Because time complexity != execution time
$$$O(10^{100})$$$
is while(true) considered O(1)?
Why is it so hard ?
Who else solved problem A (Shuffled Anagrams) using max flow?
What kinda overkill is this, I got ac with O(n^2) algo
Edit : It is same to the analysis solution.
Ok I will share my nlogn solution to A as I can't see any better approach than O(n*n) in this blog. This solution can be made to work even in On with some optimisations which I won't discuss, but will give hints to :P
Notice that if any element has frequency > n/2 then it is impossible to make a required anagram.

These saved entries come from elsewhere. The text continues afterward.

/-- `fpRound` rounds once, to nearest, ties to even, and overflows to infinity (R257). -/
theorem nearestEven_fpRound (m g : Nat) : nearestEven m g (fpRound m g) := by
  have near := nearestPattern_roundUnbounded m g
  have overflow := fpInfBits_le_iff near
  unfold nearestEven
  rw [fpRound_eq]
  split
  · next large => exact Nat.min_eq_right (overflow.2 large)
  · next small =>
    have finite : roundUnbounded m g < fpInfBits := Nat.lt_of_not_le fun h => small (overflow.1 h)
    rw [Nat.min_eq_left finite.le]
    exact ⟨finite, fun c _ => near c⟩

end Sys2Proof.Machine
end

section
/-! SUPPORT. The product and the sum of binary64 patterns (spec 44_pe_isa.md R257; IEEE-754), by the classes of the operands. -/

namespace Sys2Proof.Machine

/-! ### The fields of a pattern -/

section
variable {sign mag : Nat}

theorem toNat_fpPack (hs : sign < 2) (hm : mag < 2 ^ 63) : (fpPack sign mag).toNat = sign * 2 ^ 63 + mag := by
  rw [fpPack, BitVec.toNat_ofNat, Nat.mod_eq_of_lt (by omega)]

theorem fpExp_fpPack (hs : sign < 2) (hm : mag < 2 ^ 63) : fpExp (fpPack sign mag) = mag / 2 ^ 52 := by
  rw [fpExp, toNat_fpPack hs hm, slice_eq]; omega

theorem fpFrac_fpPack (hs : sign < 2) (hm : mag < 2 ^ 63) : fpFrac (fpPack sign mag) = mag % 2 ^ 52 := by
  rw [fpFrac, toNat_fpPack hs hm, slice_eq]; omega

end

theorem fpSign_lt (p : Word) : fpSign p < 2 := Nat.mod_lt _ (by omega)

/-- A pattern is determined by its fields. -/
theorem fp_ext {p q : Word} (sign : fpSign p = fpSign q) (exp : fpExp p = fpExp q) (frac : fpFrac p = fpFrac q) : p = q := by
  apply BitVec.eq_of_toNat_eq
  simp only [fpSign, fpExp, fpFrac, slice_eq] at sign exp frac
  omega

theorem fpIsNaN_fpNaN (raw : BitVec 53) : fpIsNaN (fpNaN raw) = true := by
  have sign : slice raw.toNat 52 52 < 2 := Nat.mod_lt _ (by omega)
  have frac : slice raw.toNat 51 0 < 2 ^ 52 := Nat.mod_lt _ (by omega)
  unfold fpNaN
  generalize slice raw.toNat 51 0 = f at *
  have payload : 0 < (if f = 0 then 2 ^ 51 else f) ∧ (if f = 0 then 2 ^ 51 else f) < 2 ^ 52 := by split <;> omega
  dsimp only
  generalize (if f = 0 then 2 ^ 51 else f) = n at *
  have inf : fpInfBits = 2047 * 2 ^ 52 := rfl
  simp only [fpIsNaN, fpExp_fpPack sign (show fpInfBits + n < 2 ^ 63 by omega),
    fpFrac_fpPack sign (show fpInfBits + n < 2 ^ 63 by omega), Bool.and_eq_true, beq_iff_eq, bne_iff_ne]
  omega

/-! ### The classes of patterns -/

section
variable {p q : Word}

theorem fpIsInf_iff : fpIsInf p = true ↔ fpExp p = 2047 ∧ fpFrac p = 0 := by simp [fpIsInf]

theorem fpIsNaN_of_isInf (h : fpIsInf p = true) : fpIsNaN p = false := by simp [fpIsNaN, fpIsInf_iff.1 h]

theorem fpIsZero_of_isInf (h : fpIsInf p = true) : fpIsZero p = false := by simp [fpIsZero, fpIsInf_iff.1 h]

theorem fpIsNaN_of_isZero (h : fpIsZero p = true) : fpIsNaN p = false := by
  simp only [fpIsZero, Bool.and_eq_true, beq_iff_eq] at h
  simp [fpIsNaN, h]

theorem fpIsNaN_of_finite (h : fpFinite p = true) : fpIsNaN p = false := by
  simp only [fpFinite, bne_iff_ne] at h; simp [fpIsNaN, h]

theorem fpIsInf_of_finite (h : fpFinite p = true) : fpIsInf p = false := by
  simp only [fpFinite, bne_iff_ne] at h; simp [fpIsInf, h]

/-- The infinity of a sign is one pattern. -/
theorem eq_of_isInf (hp : fpIsInf p = true) (hq : fpIsInf q = true) (sign : fpSign p = fpSign q) : p = q := by
  obtain ⟨expP, fracP⟩ := fpIsInf_iff.1 hp
  obtain ⟨expQ, fracQ⟩ := fpIsInf_iff.1 hq
  exact fp_ext sign (expP.trans expQ.symm) (fracP.trans fracQ.symm)

/-! ### The product -/

theorem fpMul_of_nan (h : fpIsNaN p = true ∨ fpIsNaN q = true) : fpIsNaN (fpMul p q) = true := by
  have nan : (fpIsNaN p || fpIsNaN q) = true := Bool.or_eq_true_iff.2 h
  simp only [fpMul, nan, if_true, fpIsNaN_fpNaN]

theorem fpMul_of_inf_zero (hp : fpIsNaN p = false) (hq : fpIsNaN q = false) (inf : (fpIsInf p || fpIsInf q) = true)
    (zero : (fpIsZero p || fpIsZero q) = true) : fpIsNaN (fpMul p q) = true := by
  simp [fpMul, hp, hq, inf, zero, fpIsNaN_fpNaN]

theorem fpMul_of_inf (hp : fpIsNaN p = false) (hq : fpIsNaN q = false) (inf : (fpIsInf p || fpIsInf q) = true)
    (nonzero : (fpIsZero p || fpIsZero q) = false) : fpMul p q = fpPack ((fpSign p + fpSign q) % 2) fpInfBits := by
  simp [fpMul, hp, hq, inf, nonzero]

theorem fpMul_of_finite (hp : fpFinite p = true) (hq : fpFinite q = true) :
    fpMul p q = fpPack ((fpSign p + fpSign q) % 2) (fpRound (fpMag p * fpMag q) 1074) := by
  simp [fpMul, fpIsNaN_of_finite, fpIsInf_of_finite, hp, hq]

/-! ### The sum -/

theorem fpAdd_of_nan (h : fpIsNaN p = true ∨ fpIsNaN q = true) : fpIsNaN (fpAdd p q) = true := by
  have nan : (fpIsNaN p || fpIsNaN q) = true := Bool.or_eq_true_iff.2 h
  simp only [fpAdd, nan, if_true, fpIsNaN_fpNaN]

theorem fpAdd_of_opposite_infs (hp : fpIsInf p = true) (hq : fpIsInf q = true) (sign : fpSign p ≠ fpSign q) :
    fpIsNaN (fpAdd p q) = true := by
  simp [fpAdd, fpIsNaN_of_isInf, hp, hq, sign, fpIsNaN_fpNaN]

theorem fpAdd_of_left_inf (hp : fpIsInf p = true) (hq : fpIsNaN q = false)
    (sign : fpIsInf q = true → fpSign p = fpSign q) : fpAdd p q = p := by
  simp +contextual [fpAdd, fpIsNaN_of_isInf, hp, hq, sign]

theorem fpAdd_of_right_inf (hp : fpIsNaN p = false) (finite : fpIsInf p = false) (hq : fpIsInf q = true) :
    fpAdd p q = q := by
  simp [fpAdd, fpIsNaN_of_isInf, hp, hq, finite]

theorem fpAdd_of_finite (hp : fpFinite p = true) (hq : fpFinite q = true) : fpAdd p q =
    fpPack (if fpInt p + fpInt q = 0 then fpSign p * fpSign q else if fpInt p + fpInt q < 0 then 1 else 0)
      (fpRound (fpInt p + fpInt q).natAbs 0) := by
  simp [fpAdd, fpIsNaN_of_finite, fpIsInf_of_finite, hp, hq]

end

theorem fpRound_zero : fpRound 0 0 = 0 := by decide

/-- The exact zero sum has the sign bit only when both operands have it. -/
theorem fpSign_mul (p q : Word) : fpSign p * fpSign q = if fpSign p = 1 ∧ fpSign q = 1 then 1 else 0 := by
  have signs : ∀ x < 2, ∀ y < 2, x * y = if x = 1 ∧ y = 1 then 1 else 0 := by decide
  exact signs _ (fpSign_lt p) _ (fpSign_lt q)

/-! ### The statements -/

/-- A pattern made by `fpRound` has the nearest magnitude. -/
theorem fpPack_fpRound (sign m g : Nat) : ∃ b, fpPack sign (fpRound m g) = fpPack sign b ∧ nearestEven m g b :=
  ⟨_, rfl, nearestEven_fpRound m g⟩

/-- Settles O22: both round an exact value once, and `fpRound` is nearest with ties to even. -/
theorem floatingPointIsCorrectlyRounded : Obligations.FloatingPointIsCorrectlyRounded := by
  intro p q hp hq
  rw [fpMul_of_finite hp hq, fpAdd_of_finite hp hq]
  refine ⟨fpPack_fpRound _ _ _, fun zero => ?_, fun nonzero => ?_⟩
  · rw [if_pos zero, zero, Int.natAbs_zero, fpRound_zero, fpSign_mul]
  · rw [if_neg nonzero]; exact fpPack_fpRound _ _ _

/-- Settles O23: one lemma of the product or the sum for each class of operands. -/
theorem floatingPointSpecialValues : Obligations.FloatingPointSpecialValues := by
  refine fun p q => ⟨fun nan => ⟨fpMul_of_nan nan, fpAdd_of_nan nan⟩, fun inf zero => ?_, fun inf hq nonzero => ?_,
    fpAdd_of_opposite_infs, fun inf hq sign => ⟨fpAdd_of_left_inf inf hq fun h => (sign h).symm, ?_⟩⟩
  · have hp := fpIsNaN_of_isInf inf
    have hq := fpIsNaN_of_isZero zero
    exact ⟨fpMul_of_inf_zero hp hq (by simp [inf]) (by simp [zero]), fpMul_of_inf_zero hq hp (by simp [inf]) (by simp [zero])⟩
  · have hp := fpIsNaN_of_isInf inf
    have nonzeroP := fpIsZero_of_isInf inf
    rw [fpMul_of_inf hp hq (by simp [inf]) (by simp [nonzeroP, nonzero]),
      fpMul_of_inf hq hp (by simp [inf]) (by simp [nonzeroP, nonzero]), Nat.add_comm (fpSign q)]
    exact ⟨rfl, rfl⟩
  · cases infQ : fpIsInf q with
    | true => rw [eq_of_isInf infQ inf (sign infQ)]; exact fpAdd_of_left_inf inf (fpIsNaN_of_isInf inf) fun _ => rfl
    | false => exact fpAdd_of_right_inf hq infQ inf

end Sys2Proof.Machine
end

section
/-! SUPPORT. Coherence read one line at a time (spec 45_system_step.md R290 to R294): what the frames, the slot and the
bytes of one line owe each other, and the two changes that keep it. -/

namespace Sys2Proof.Machine

/-! ### One line -/

/-- The local part of R290: an invalid frame is in I, and a frame is dirty exactly when it is in M. -/
def Line.Wf (l : Line) : Prop := (l.valid = false → l.state = .I) ∧ (l.dirty = true ↔ l.state = .M)

/-- Way `w` of cache `j` holds the line with tag `t` of set `e`. -/
abbrev State.Holds (s : State) (e : SetIx) (t : Tag) (j : PeId) (w : WayIx) : Prop := (s.frame j e w).holds t = true

/-- `l` is what memory `m` has at line base `b`, if it backs the line. -/
def InMemory (m : List Host.Cell) (b : Word) (l : LineData) : Prop :=
  backed b → ∀ i < 32, lineByte l i = memRead m (b.toNat + i)

/-- The line with tag `t` of set `e` is coherent, but that its slot may be held: one frame holds it, or several caches in S;
a clean copy and the slot are what the memory has. -/
structure LineAgrees (e : SetIx) (t : Tag) (s : State) : Prop where
  shared : ∀ {j w k v}, s.Holds e t j w → s.Holds e t k v → k = j ∧ v = w ∨ k ≠ j ∧ (s.frame j e w).state = .S
  clean : ∀ {j w}, s.Holds e t j w → (s.frame j e w).state ≠ .M → InMemory s.shm.mem (lineBase t e) (s.frame j e w).data
  slot : ∀ {l}, mapFind (lineBase t e).toNat s.staging = some l → InMemory s.shm.mem (lineBase t e) l

/-- The line with tag `t` of set `e` is coherent: a slot of it is held by no cache (R294). -/
structure LineCoherent (e : SetIx) (t : Tag) (s : State) : Prop extends LineAgrees e t s where
  unheld : ∀ {l j w}, mapFind (lineBase t e).toNat s.staging = some l → ¬s.Holds e t j w

/-- Every line is coherent. -/
abbrev LinesCoherent (s : State) : Prop := ∀ e t, LineCoherent e t s

/-- The keys of the staging map are line bases (R29). -/
def StagingKeys (s : State) : Prop := ∀ p ∈ s.staging, p.1 % 32 = 0 ∧ p.1 < 2 ^ 64

theorem Line.holds_own_tag {l : Line} (h : l.live = true) : l.holds l.tag = true := by
  obtain ⟨valid, state⟩ := l.live_iff.1 h
  exact (l.holds_iff _).2 ⟨valid, rfl, state⟩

Now we construct two strings p and q and initialise them to given string s. Sort them both. Now rotate q by n/2 and match p and q character wise and store pair p[i] and q[i] in a multimap. As no character has frequency greater than n/2, we can say that no p[i] and q[i] are same. Now iterate over s and construct a required anagram by these pairs. It will be a great exercise to implement it on your own. Pls ask if you need the code, I am writing from my phone so can't give now.
There are two places where we can optimise this approach.
1. sorting the strings p and q. we can do it in On by using counting sort as we have only 26 letters.
2. Using a multimap. We can use a vector of vectors to store for each character the elements we can replace it with. Its space will be On onli.
sorry if I made any mistakes, I will go celebrate rakshabandhan. Happy Rakshabandhan to you guys too :)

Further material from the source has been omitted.